Une mise en garde contre l’IA
Pour le Pape Léon, l’intelligence artificielle représente sans conteste le défi le plus complexe auquel notre humanité moderne est confrontée. Le document insiste sur le fait que le développement technique ne peut se soustraire à une réflexion morale approfondie, surtout lorsqu’il infiltre des secteurs aussi sensibles que le monde du travail ou les stratégies militaires. En ouvrant les débats, le Pape Léon cherche à replacer l’humain au centre des préoccupations technologiques, s’opposant ainsi à la logique purement marchande.
Le souverain pontife exprime une crainte profonde face à une normalisation inquiétante de la guerre, rendue plus froide et déshumanisée par l’automatisation. Selon le Pape Léon, il est devenu impératif de désarmer l’intelligence artificielle pour l’extraire d’une mentalité de compétition agressive. Il ne s’agit pas de rejeter le progrès, mais de prévenir une domination technologique qui pourrait, à terme, échapper à toute maîtrise humaine directe, menaçant ainsi la dignité de chaque personne sur terre.
La concentration excessive du pouvoir
Le Pape Léon pointe du doigt la concentration des ressources technologiques entre les mains d’un nombre restreint d’acteurs économiques. Ce phénomène, qu’il qualifie d’opaque, échappe largement à la surveillance des États et des citoyens. Cette dérive, selon le Pape Léon, engendre des dépendances inédites, des manipulations comportementales et des inégalités croissantes. Il insiste pour que le contrôle des infrastructures numériques revienne à une sphère publique capable de garantir une transparence totale.
« Le développement et l’usage de l’IA dans la guerre doivent être soumis aux contraintes éthiques les plus rigoureuses, pour garantir le respect de la dignité humaine et la sainteté de la vie », écrit-il.

Une nouvelle autorité morale sur le numérique
Cette encyclique marque un tournant diplomatique inédit, transformant le Vatican en un acteur central de la gouvernance technologique mondiale. Pour l’Europe, déjà pionnière en matière de régulation numérique avec son AI Act, ce soutien moral de haut niveau légitime une approche prudente face aux excès de la Silicon Valley. L’enjeu dépasse largement la théologie : il s’agit de redéfinir le contrat social à l’heure des algorithmes. En appelant à une surveillance citoyenne, le Saint-Siège fragilise le narratif du « progrès inévitable » et force les entreprises à justifier leur utilité sociale. À terme, cette pression éthique pourrait peser lourd dans les futures négociations internationales sur la souveraineté numérique et les droits des travailleurs.

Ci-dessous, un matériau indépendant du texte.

-- ==== Sys2Proof/Laws/State.lean ====
section
/-! SUPPORT. What each update of one piece of the state leaves as it was, field by field, and what it sets. -/

namespace Sys2Proof.Machine

/-! ### `State.at` -/

@[simp] theorem powerOns_at (s : State) (t : Time) : (s.at t).powerOns = s.powerOns := rfl
@[simp] theorem rstHigh_at (s : State) (t : Time) : (s.at t).rstHigh = s.rstHigh := rfl
@[simp] theorem powerOnReset_at (s : State) (t : Time) : (s.at t).powerOnReset = s.powerOnReset := rfl
@[simp] theorem runDown_at (s : State) (t : Time) : (s.at t).runDown = s.runDown := rfl
@[simp] theorem pending_at (s : State) (t : Time) : (s.at t).pending = s.pending := rfl
@[simp] theorem contents_at (s : State) (t : Time) : (s.at t).contents = s.contents := rfl
@[simp] theorem conditions_at (s : State) (t : Time) : (s.at t).conditions = s.conditions := rfl
@[simp] theorem banks_at (s : State) (t : Time) : (s.at t).banks = s.banks := rfl
@[simp] theorem calRunDue_at (s : State) (t : Time) : (s.at t).calRunDue = s.calRunDue := rfl
@[simp] theorem path_at (s : State) (t : Time) : (s.at t).path = s.path := rfl
@[simp] theorem window_at (s : State) (t : Time) : (s.at t).window = s.window := rfl
@[simp] theorem spacing_at (s : State) (t : Time) : (s.at t).spacing = s.spacing := rfl
@[simp] theorem table_at (s : State) (t : Time) : (s.at t).table = s.table := rfl
@[simp] theorem ageCounter_at (s : State) (t : Time) : (s.at t).ageCounter = s.ageCounter := rfl
@[simp] theorem portA_at (s : State) (t : Time) : (s.at t).portA = s.portA := rfl
@[simp] theorem portB_at (s : State) (t : Time) : (s.at t).portB = s.portB := rfl
@[simp] theorem maint_at (s : State) (t : Time) : (s.at t).maint = s.maint := rfl
@[simp] theorem scrub_at (s : State) (t : Time) : (s.at t).scrub = s.scrub := rfl
@[simp] theorem fill_at (s : State) (t : Time) : (s.at t).fill = s.fill := rfl
@[simp] theorem errors_at (s : State) (t : Time) : (s.at t).errors = s.errors := rfl
@[simp] theorem owner_at (s : State) (t : Time) : (s.at t).owner = s.owner := rfl
@[simp] theorem regions_at (s : State) (t : Time) : (s.at t).regions = s.regions := rfl
@[simp] theorem mgmt_at (s : State) (t : Time) : (s.at t).mgmt = s.mgmt := rfl
@[simp] theorem store_at (s : State) (t : Time) : (s.at t).store = s.store := rfl
@[simp] theorem power_at (s : State) (t : Time) : (s.at t).power = s.power := rfl

/-! ### `State.setPort` -/

@[simp] theorem now_setPort (s : State) (p : Port) (r : PortRec) : (s.setPort p r).now = s.now := by cases p <;> rfl
@[simp] theorem powerOns_setPort (s : State) (p : Port) (r : PortRec) : (s.setPort p r).powerOns = s.powerOns := by cases p <;> rfl
@[simp] theorem rstHigh_setPort (s : State) (p : Port) (r : PortRec) : (s.setPort p r).rstHigh = s.rstHigh := by cases p <;> rfl
@[simp] theorem powerOnReset_setPort (s : State) (p : Port) (r : PortRec) : (s.setPort p r).powerOnReset = s.powerOnReset := by cases p <;> rfl
@[simp] theorem runDown_setPort (s : State) (p : Port) (r : PortRec) : (s.setPort p r).runDown = s.runDown := by cases p <;> rfl
@[simp] theorem pending_setPort (s : State) (p : Port) (r : PortRec) : (s.setPort p r).pending = s.pending := by cases p <;> rfl
@[simp] theorem contents_setPort (s : State) (p : Port) (r : PortRec) : (s.setPort p r).contents = s.contents := by cases p <;> rfl
@[simp] theorem conditions_setPort (s : State) (p : Port) (r : PortRec) : (s.setPort p r).conditions = s.conditions := by cases p <;> rfl
@[simp] theorem banks_setPort (s : State) (p : Port) (r : PortRec) : (s.setPort p r).banks = s.banks := by cases p <;> rfl
@[simp] theorem calRunDue_setPort (s : State) (p : Port) (r : PortRec) : (s.setPort p r).calRunDue = s.calRunDue := by cases p <;> rfl
@[simp] theorem path_setPort (s : State) (p : Port) (r : PortRec) : (s.setPort p r).path = s.path := by cases p <;> rfl
@[simp] theorem window_setPort (s : State) (p : Port) (r : PortRec) : (s.setPort p r).window = s.window := by cases p <;> rfl
@[simp] theorem spacing_setPort (s : State) (p : Port) (r : PortRec) : (s.setPort p r).spacing = s.spacing := by cases p <;> rfl
@[simp] theorem table_setPort (s : State) (p : Port) (r : PortRec) : (s.setPort p r).table = s.table := by cases p <;> rfl
@[simp] theorem ageCounter_setPort (s : State) (p : Port) (r : PortRec) : (s.setPort p r).ageCounter = s.ageCounter := by cases p <;> rfl
@[simp] theorem maint_setPort (s : State) (p : Port) (r : PortRec) : (s.setPort p r).maint = s.maint := by cases p <;> rfl
@[simp] theorem scrub_setPort (s : State) (p : Port) (r : PortRec) : (s.setPort p r).scrub = s.scrub := by cases p <;> rfl
@[simp] theorem fill_setPort (s : State) (p : Port) (r : PortRec) : (s.setPort p r).fill = s.fill := by cases p <;> rfl
@[simp] theorem errors_setPort (s : State) (p : Port) (r : PortRec) : (s.setPort p r).errors = s.errors := by cases p <;> rfl
@[simp] theorem owner_setPort (s : State) (p : Port) (r : PortRec) : (s.setPort p r).owner = s.owner := by cases p <;> rfl
@[simp] theorem regions_setPort (s : State) (p : Port) (r : PortRec) : (s.setPort p r).regions = s.regions := by cases p <;> rfl
@[simp] theorem mgmt_setPort (s : State) (p : Port) (r : PortRec) : (s.setPort p r).mgmt = s.mgmt := by cases p <;> rfl
@[simp] theorem store_setPort (s : State) (p : Port) (r : PortRec) : (s.setPort p r).store = s.store := by cases p <;> rfl
@[simp] theorem power_setPort (s : State) (p : Port) (r : PortRec) : (s.setPort p r).power = s.power := by cases p <;> rfl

Un impératif de transformation
Le Pape Léon a profité de ce texte pour demander pardon, au nom de l’Église, pour les retards pris dans la condamnation historique de l’esclavage. En filigrane, il établit un parallèle avec les nouvelles formes d’esclavage numérique, où des travailleurs sous-payés et des mineurs, notamment dans l’extraction de métaux rares, subissent les conséquences de cette course effrénée. Ce regard historique permet au Pape Léon de souligner l’urgence d’une éthique globale, inclusive et respectueuse des droits les plus fondamentaux.
Vers un dialogue nécessaire
Le Vatican multiplie les échanges avec les géants de la technologie pour instaurer des garde-fous. Le Pape Léon affirme que l’Église est prête à collaborer avec les développeurs afin de favoriser une intelligence artificielle accessible, humaine et débattue publiquement. Cette démarche démontre que le Pape Léon n’ignore pas l’apport technologique, mais refuse qu’il devienne un instrument de domination. Il appelle à une vigilance accrue, insistant sur le fait que la technologie doit demeurer un outil au service de la société, et non l’inverse. Les experts estiment que ce document deviendra une référence mondiale pour les législateurs cherchant à encadrer cet écosystème complexe.